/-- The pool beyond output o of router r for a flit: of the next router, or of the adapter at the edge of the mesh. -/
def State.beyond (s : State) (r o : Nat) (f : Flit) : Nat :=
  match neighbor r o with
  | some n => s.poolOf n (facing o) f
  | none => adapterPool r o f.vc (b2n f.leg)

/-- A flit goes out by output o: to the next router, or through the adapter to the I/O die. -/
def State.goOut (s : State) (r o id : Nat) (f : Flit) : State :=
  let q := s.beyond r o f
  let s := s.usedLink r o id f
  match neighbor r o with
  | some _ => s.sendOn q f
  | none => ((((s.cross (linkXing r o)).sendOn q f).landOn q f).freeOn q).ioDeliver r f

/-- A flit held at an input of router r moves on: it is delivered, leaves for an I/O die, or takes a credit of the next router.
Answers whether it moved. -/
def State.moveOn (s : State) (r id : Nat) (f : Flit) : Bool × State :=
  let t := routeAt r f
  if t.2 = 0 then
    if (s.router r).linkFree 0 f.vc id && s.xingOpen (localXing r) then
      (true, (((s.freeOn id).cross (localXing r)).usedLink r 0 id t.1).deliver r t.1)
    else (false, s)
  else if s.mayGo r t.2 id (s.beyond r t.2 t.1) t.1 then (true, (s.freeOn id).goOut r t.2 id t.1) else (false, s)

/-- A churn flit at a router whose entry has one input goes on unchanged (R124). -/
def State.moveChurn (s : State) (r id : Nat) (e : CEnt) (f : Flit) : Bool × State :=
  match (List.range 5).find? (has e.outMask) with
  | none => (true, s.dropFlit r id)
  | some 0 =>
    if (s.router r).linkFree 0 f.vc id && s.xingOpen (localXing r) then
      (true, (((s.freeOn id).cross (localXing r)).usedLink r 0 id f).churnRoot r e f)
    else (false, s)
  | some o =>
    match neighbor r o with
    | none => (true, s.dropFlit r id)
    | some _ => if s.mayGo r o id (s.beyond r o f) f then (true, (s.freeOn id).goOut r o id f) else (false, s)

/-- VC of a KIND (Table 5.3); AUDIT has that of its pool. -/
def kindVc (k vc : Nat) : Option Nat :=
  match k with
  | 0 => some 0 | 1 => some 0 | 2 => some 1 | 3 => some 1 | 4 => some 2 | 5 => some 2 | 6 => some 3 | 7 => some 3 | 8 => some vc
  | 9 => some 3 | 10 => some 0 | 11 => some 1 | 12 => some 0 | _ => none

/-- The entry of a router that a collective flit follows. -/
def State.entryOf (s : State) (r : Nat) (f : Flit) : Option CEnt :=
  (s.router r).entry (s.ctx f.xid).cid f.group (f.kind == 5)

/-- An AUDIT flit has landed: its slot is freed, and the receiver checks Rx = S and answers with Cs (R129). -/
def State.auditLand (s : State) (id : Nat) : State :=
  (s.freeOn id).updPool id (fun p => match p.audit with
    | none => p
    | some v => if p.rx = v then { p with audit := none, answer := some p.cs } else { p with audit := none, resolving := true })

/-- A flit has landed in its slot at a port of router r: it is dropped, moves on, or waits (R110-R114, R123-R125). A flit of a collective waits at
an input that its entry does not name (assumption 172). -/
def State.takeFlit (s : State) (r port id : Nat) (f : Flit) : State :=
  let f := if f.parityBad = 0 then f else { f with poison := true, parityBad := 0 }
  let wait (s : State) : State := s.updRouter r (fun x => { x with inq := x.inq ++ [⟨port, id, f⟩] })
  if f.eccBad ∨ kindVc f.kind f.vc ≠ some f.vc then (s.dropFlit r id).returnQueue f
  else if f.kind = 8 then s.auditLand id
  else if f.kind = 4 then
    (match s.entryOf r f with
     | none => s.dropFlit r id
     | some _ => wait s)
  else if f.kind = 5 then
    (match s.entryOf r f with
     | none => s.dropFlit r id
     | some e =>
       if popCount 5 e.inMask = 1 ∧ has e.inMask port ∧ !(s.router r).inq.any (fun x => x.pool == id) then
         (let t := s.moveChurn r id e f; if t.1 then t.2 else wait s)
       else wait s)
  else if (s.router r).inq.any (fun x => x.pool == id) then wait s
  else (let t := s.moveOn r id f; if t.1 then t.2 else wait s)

::::

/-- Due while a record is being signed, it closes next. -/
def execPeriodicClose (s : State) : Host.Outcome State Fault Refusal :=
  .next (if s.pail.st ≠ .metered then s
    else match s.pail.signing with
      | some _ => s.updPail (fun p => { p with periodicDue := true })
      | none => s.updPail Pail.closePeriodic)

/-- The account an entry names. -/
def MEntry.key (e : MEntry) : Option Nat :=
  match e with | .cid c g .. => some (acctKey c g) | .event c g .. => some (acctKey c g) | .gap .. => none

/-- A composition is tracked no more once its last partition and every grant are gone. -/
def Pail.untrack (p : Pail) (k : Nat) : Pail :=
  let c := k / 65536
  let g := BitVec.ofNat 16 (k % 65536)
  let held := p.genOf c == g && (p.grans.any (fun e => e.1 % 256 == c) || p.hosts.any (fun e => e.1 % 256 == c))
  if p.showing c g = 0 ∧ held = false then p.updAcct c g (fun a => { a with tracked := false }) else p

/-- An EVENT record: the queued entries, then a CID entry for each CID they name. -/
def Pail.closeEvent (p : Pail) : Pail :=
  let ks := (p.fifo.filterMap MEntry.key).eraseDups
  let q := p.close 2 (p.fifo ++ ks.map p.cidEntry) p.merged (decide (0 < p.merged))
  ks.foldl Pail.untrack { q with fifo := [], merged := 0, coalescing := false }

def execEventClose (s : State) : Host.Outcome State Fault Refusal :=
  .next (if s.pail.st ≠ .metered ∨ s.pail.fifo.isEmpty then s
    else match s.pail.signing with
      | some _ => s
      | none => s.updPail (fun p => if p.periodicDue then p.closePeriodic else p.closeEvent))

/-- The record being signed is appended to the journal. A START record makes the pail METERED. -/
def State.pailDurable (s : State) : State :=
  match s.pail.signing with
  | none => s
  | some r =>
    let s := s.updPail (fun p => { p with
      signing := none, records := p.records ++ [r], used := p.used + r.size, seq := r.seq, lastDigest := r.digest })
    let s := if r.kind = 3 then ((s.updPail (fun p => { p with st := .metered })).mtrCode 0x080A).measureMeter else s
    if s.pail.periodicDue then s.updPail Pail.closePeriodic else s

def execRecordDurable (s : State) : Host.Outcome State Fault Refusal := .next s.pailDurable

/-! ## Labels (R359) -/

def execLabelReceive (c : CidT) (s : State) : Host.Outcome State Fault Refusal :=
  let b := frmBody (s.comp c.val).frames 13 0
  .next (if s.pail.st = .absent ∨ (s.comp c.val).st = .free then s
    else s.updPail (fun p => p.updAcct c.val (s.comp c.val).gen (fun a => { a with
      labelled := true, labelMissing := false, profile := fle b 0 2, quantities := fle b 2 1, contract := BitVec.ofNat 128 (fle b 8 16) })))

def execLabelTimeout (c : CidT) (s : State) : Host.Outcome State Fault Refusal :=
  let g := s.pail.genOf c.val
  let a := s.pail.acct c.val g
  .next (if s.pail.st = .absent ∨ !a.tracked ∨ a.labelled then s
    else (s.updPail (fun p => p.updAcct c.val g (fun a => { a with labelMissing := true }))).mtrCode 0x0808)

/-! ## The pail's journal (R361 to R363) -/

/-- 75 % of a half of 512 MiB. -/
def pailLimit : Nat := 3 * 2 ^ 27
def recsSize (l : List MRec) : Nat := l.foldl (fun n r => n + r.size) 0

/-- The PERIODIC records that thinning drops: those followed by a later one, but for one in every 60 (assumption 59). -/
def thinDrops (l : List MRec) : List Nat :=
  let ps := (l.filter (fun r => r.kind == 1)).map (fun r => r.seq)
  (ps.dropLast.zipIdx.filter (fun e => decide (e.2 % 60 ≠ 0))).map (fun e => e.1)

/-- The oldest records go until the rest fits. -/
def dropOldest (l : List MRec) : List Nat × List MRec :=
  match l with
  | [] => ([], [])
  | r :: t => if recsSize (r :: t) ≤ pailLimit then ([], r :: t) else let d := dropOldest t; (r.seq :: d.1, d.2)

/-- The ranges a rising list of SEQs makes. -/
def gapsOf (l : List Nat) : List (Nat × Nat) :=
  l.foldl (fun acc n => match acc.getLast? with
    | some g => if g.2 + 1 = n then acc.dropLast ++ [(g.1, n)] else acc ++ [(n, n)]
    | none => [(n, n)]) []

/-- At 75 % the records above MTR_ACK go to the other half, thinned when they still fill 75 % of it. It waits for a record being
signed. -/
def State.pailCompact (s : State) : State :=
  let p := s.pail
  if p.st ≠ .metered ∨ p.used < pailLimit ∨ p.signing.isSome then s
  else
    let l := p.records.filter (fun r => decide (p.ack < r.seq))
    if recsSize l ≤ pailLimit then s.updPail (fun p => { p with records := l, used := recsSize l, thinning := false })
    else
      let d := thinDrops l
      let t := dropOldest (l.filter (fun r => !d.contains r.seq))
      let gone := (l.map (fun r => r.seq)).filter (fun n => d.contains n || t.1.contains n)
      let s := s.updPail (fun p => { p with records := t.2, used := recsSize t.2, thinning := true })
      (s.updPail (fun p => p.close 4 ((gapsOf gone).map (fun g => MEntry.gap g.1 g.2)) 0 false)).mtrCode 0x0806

::::

§ The problem:
Referring to the material above, set down exactly the lines between the line with "c.val).st = .free then s" and the line with "a.labelled then s", inclusive, and no other lines.

§ Result of this exercise:
  .next (if s.pail.st = .absent ∨ (s.comp c.val).st = .free then s
    else s.updPail (fun p => p.updAcct c.val (s.comp c.val).gen (fun a => { a with
      labelled := true, labelMissing := false, profile := fle b 0 2, quantities := fle b 2 1, contract := BitVec.ofNat 128 (fle b 8 16) })))

def execLabelTimeout (c : CidT) (s : State) : Host.Outcome State Fault Refusal :=
  let g := s.pail.genOf c.val
  let a := s.pail.acct c.val g
  .next (if s.pail.st = .absent ∨ !a.tracked ∨ a.labelled then s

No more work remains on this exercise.